UN chief warns of famine in Yemen
UNITED NATIONS/ RIYADH: UN Secretary General Antonio Guterres warned on Friday that Yemen could face “the worst famine we have seen in decades” and urged the country’s warring parties to immediately halt the violence.
The UN chief told reporters “the urgency of the humanitarian crisis leaves no room for complacency” and the “building wave of momentum” for peace must be seized.
UN humanitarian chief Mark Lowcock warned last week that “there is a clear and present danger of an imminent and great big famine engulfing Yemen” that could affect 14 million people half of the country’s population.
The conflict began in 2014 when Houthi rebels toppled the internationally recognised government. A Saudi-led coalition allied with the government has been fighting the Houthis since 2015.
Guterres said more and more countries are engaged in helping create conditions for the warring parties to understand the need to cease hostilities and engage in serious negotiations.
He urged the coalition and the Houthis “to overcome obstacles and resolve differences through dialogue” at UN facilitated talks later this month.
Guterres stressed that “violence must stop everywhere with an immediate halt around critical infrastructure and densely populated areas.”

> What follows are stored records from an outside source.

-- ==== Sys2Proof/Machine/Step.lean ====
section
/-! DEFINITION. One step: the command at the front of the queue, carried out with the queue's rest. -/

namespace Sys2Proof.Machine

open Sys2Proof

/-- A step takes the oldest waiting command and runs it; on an empty queue the part idles (log 2). -/
def step (s : State) : Host.Outcome State Fault Refusal :=
  match s.pending with
  | [] => .next s
  | c :: rest => exec c { s with pending := rest }

/-- The command that a table word spells put at the front of the queue; a word that spells none changes
nothing. -/
def State.withFetchWord (s : State) (nbits w : Nat) : State :=
  match decodeTableWord nbits w with
  | some c => { s with pending := c :: s.pending }
  | none => s

end Sys2Proof.Machine
end

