-- ==== Sys2Proof/Safety.lean ====
section
/-! DEFINITION. What must hold of every state the part can be in: the invariants that every step keeps, and
the situations that statements name. -/

namespace Sys2Proof.Machine

open Sys2Proof

/-! ## Situations -/

/-- RUN or FALLBACK, with the pin reset not asserted. -/
def State.operating (s : State) : Prop :=
  s.pinAsserted = false ∧ s.device ≠ .loading

/-- Port `p` may present an access: the part is operating, the port is IDLE and holds no open lock. -/
def State.free (s : State) (p : Port) : Prop :=
  s.operating ∧ (s.port p).phase = .idle ∧ (∀ l, s.arbiter.lock = some l → l.port ≠ p)

/-- An access of port `p` was handed to the exchange engine, and the channel is LIVE or STALE and its window
still holds the access. -/
def State.handed (s : State) (p : Port) (a : Access) (c : ChanId) (off : Nat) (ch : Channel) : Prop :=
  s.pinAsserted = false ∧ (s.port p).phase = .atChannel a c off ∧ s.chan c = some ch ∧ ch.state ≠ .off
    ∧ off + wordCount a ≤ ch.config.len

/-- The executor is idle and takes port `p`'s command `w` (R166). -/
def State.takes (s : State) (p : Port) (w : Word) : Prop :=
  s.operating ∧ executorBusy s = false ∧ oldestPending s = some (p, w)

/-- Port `p`'s operation holds the memory port. -/
def State.running (s : State) (p : Port) (a : Access) (op : PortOp) : Prop :=
  s.pinAsserted = false ∧ (∃ r, s.arbiter.busy = some ⟨.port p, r⟩) ∧ (s.port p).phase = .granted a op

/-! ## Invariants -/

/-- Both parts of the static RAM are in canonical form. -/
def memoryCanonical (s : State) : Prop :=
  Memory.wf s.ram = true ∧ Memory.wf s.lanes = true

/-- Ascending without repetition. -/
def ascending : List Nat → Prop
  | [] => True
  | x :: xs => (∀ y ∈ xs, x < y) ∧ ascending xs

/-- The dirty set has no duplicates; it is kept ascending (R158). -/
def dirtySetOrdered (s : State) : Prop :=
  ascending s.mirror.dirty

/-- The pass-over counts never exceed 8 (R121). -/
def fairnessBounded (s : State) : Prop :=
  s.arbiter.copyPass ≤ 8 ∧ s.arbiter.mirrorPass ≤ 8

/-- While LOADING lasts the millisecond count and the position within the millisecond are 0, no lock is open
and the dirty set is empty; the pin reset is asserted in LOADING only (R102, R119, R158, R170). -/
def loadingQuiet (s : State) : Prop :=
  (s.pinAsserted = true → s.device = .loading) ∧
  (s.device = .loading →
    s.msCount = 0 ∧ s.usInMs = 0 ∧ s.arbiter.lock = none ∧ s.mirror.dirty = [])

/-- The rotation law of a channel. The filling field names the one FILLING slot; the newest slot, the held slot and
the entries of the committed list are COMMITTED; the list has no duplicates; LATEST does not use the list, QUEUE
does not use the newest slot (R36). A slot that is not FREE is one of the D slots (R35). In LATEST every COMMITTED
slot is the newest or the held one (R60). In QUEUE every COMMITTED slot is in the list, the held one is its head,
and the list has at most D entries (R72, R75). -/
def Channel.lawful (ch : Channel) : Prop :=
  (∀ i : Fin 8, (ch.slot i).state = .filling ↔ ch.filling = some i) ∧
  (∀ i, ch.newest = some i → (ch.slot i).state = .committed) ∧
  (∀ i, ch.held = .slot i → (ch.slot i).state = .committed) ∧
  (∀ i ∈ ch.committed, (ch.slot i).state = .committed) ∧
  ch.committed.Nodup ∧
  (ch.config.mode = .latest → ch.committed = []) ∧
  (ch.config.mode = .queue → ch.newest = none) ∧
  (∀ i : Fin 8, (ch.slot i).state ≠ .free → i.val < ch.config.depth) ∧
  (ch.config.mode = .latest → ∀ i : Fin 8, (ch.slot i).state = .committed → ch.newest = some i ∨ ch.held = .slot i) ∧
  (ch.config.mode = .queue → ∀ i : Fin 8, (ch.slot i).state = .committed → i ∈ ch.committed) ∧
  (ch.config.mode = .queue → ∀ i, ch.held = .slot i → ch.committed.head? = some i) ∧
  (ch.config.mode = .queue → ch.committed.length ≤ ch.config.depth)

/-- Every configured channel keeps the rotation law. -/
def channelsLawful (s : State) : Prop :=
  ∀ c ch, s.chan c = some ch → ch.lawful

end Sys2Proof.Machine
end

“My objective is to appeal to the parties to the conflict to understand that there is an opportunity that must be seized, and to say that the humanitarian situation is so dire that if that doesn’t happen” the world will have to deal with a famine in Yemen next year, he said.
“I must say, I hope the voice of reason will prevail,” Guterres said.
Coalition hits airbase
A Saudi-led coalition fighting in Yemen said on Friday it attacked an airbase in the rebel-held capital Sanaa, a day after the Saudi-backed government offered to restart peace talks with the insurgents.
“This operation includes targeting of ballistic-missile launch and storage locations... bomb-making and assembly workshops and their support locations in Al-Dailami Airbase in Sanaa,” coalition spokesman Turki al-Malki said in a statement.
He added that the adjoining Sanaa international airport was still open to air traffic from the United Nations and other relief agencies.
Calling the attacked structures “legitimate military targets”, Malki said he will provide “evidence” of violations by the Iran-aligned Houthi rebels later on Friday.
The development comes a day after the Yemeni government said it welcomed “all efforts to restore peace” following calls by key US officials and the UN’s envoy to Yemen Martin Griffiths for warring parties to come to the table “within a month”.
US Defence Secretary Jim Mattis and Secretary of State Mike Pompeo have called for an end to the Yemen war, including air strikes by the coalition.